Collected data:

"""

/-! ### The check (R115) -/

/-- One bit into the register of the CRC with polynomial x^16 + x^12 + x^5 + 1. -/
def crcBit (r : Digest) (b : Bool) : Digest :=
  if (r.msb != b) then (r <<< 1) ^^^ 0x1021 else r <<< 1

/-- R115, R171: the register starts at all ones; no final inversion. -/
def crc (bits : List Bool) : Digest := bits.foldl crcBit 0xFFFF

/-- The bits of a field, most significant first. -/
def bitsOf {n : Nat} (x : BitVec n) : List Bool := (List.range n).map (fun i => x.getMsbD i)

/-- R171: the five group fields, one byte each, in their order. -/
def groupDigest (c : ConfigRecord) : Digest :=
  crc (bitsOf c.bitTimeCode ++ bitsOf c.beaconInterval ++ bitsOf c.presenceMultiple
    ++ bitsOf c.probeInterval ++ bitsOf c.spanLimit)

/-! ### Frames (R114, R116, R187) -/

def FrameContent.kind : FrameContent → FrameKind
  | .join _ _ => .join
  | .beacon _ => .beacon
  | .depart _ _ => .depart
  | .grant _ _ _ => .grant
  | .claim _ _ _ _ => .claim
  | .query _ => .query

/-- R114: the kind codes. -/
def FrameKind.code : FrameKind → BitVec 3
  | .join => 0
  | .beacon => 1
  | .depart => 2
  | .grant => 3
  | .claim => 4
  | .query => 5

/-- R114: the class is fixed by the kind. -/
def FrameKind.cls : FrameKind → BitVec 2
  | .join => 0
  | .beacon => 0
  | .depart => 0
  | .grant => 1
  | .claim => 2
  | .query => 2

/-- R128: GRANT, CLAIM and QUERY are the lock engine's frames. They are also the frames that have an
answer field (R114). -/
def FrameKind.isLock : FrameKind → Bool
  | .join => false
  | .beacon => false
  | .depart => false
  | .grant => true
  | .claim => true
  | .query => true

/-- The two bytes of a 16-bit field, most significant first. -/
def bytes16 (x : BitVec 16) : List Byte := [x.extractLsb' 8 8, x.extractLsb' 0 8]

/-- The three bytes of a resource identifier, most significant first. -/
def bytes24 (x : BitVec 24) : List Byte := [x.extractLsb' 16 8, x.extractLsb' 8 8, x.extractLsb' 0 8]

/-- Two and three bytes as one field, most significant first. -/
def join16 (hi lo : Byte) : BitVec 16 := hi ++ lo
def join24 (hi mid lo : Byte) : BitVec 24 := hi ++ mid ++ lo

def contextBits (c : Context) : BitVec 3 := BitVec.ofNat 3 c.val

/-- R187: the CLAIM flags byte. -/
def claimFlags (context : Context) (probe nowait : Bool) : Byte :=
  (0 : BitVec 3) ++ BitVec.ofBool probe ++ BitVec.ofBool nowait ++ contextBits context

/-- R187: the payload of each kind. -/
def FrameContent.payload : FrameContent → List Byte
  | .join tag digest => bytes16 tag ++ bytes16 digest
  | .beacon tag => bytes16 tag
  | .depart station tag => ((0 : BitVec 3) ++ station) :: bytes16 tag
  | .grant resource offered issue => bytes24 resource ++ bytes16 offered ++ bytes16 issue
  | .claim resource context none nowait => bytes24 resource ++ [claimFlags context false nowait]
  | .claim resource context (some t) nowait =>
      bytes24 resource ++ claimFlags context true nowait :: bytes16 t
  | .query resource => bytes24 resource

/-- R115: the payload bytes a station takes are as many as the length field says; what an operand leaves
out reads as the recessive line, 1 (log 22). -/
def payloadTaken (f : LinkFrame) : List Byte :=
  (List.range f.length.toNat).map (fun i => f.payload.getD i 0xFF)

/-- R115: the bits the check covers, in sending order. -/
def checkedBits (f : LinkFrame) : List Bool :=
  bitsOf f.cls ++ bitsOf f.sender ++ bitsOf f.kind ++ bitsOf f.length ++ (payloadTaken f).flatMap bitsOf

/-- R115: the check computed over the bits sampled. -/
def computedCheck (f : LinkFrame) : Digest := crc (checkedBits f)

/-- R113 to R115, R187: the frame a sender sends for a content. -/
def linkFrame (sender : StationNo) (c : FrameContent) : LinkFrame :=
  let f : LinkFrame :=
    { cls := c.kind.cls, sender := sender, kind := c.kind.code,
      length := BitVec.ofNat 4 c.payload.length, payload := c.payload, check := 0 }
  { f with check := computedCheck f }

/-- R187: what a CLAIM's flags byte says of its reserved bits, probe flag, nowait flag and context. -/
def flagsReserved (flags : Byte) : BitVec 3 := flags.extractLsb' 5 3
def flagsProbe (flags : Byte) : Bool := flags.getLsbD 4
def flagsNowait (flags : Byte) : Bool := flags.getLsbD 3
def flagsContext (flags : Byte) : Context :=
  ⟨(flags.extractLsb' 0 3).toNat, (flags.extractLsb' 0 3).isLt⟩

"""

**About this exercise:**
Copy all lines above where "contextBits" is present.

**Result of this exercise:**
def contextBits (c : Context) : BitVec 3 := BitVec.ofNat 3 c.val
  (0 : BitVec 3) ++ BitVec.ofBool probe ++ BitVec.ofBool nowait ++ contextBits context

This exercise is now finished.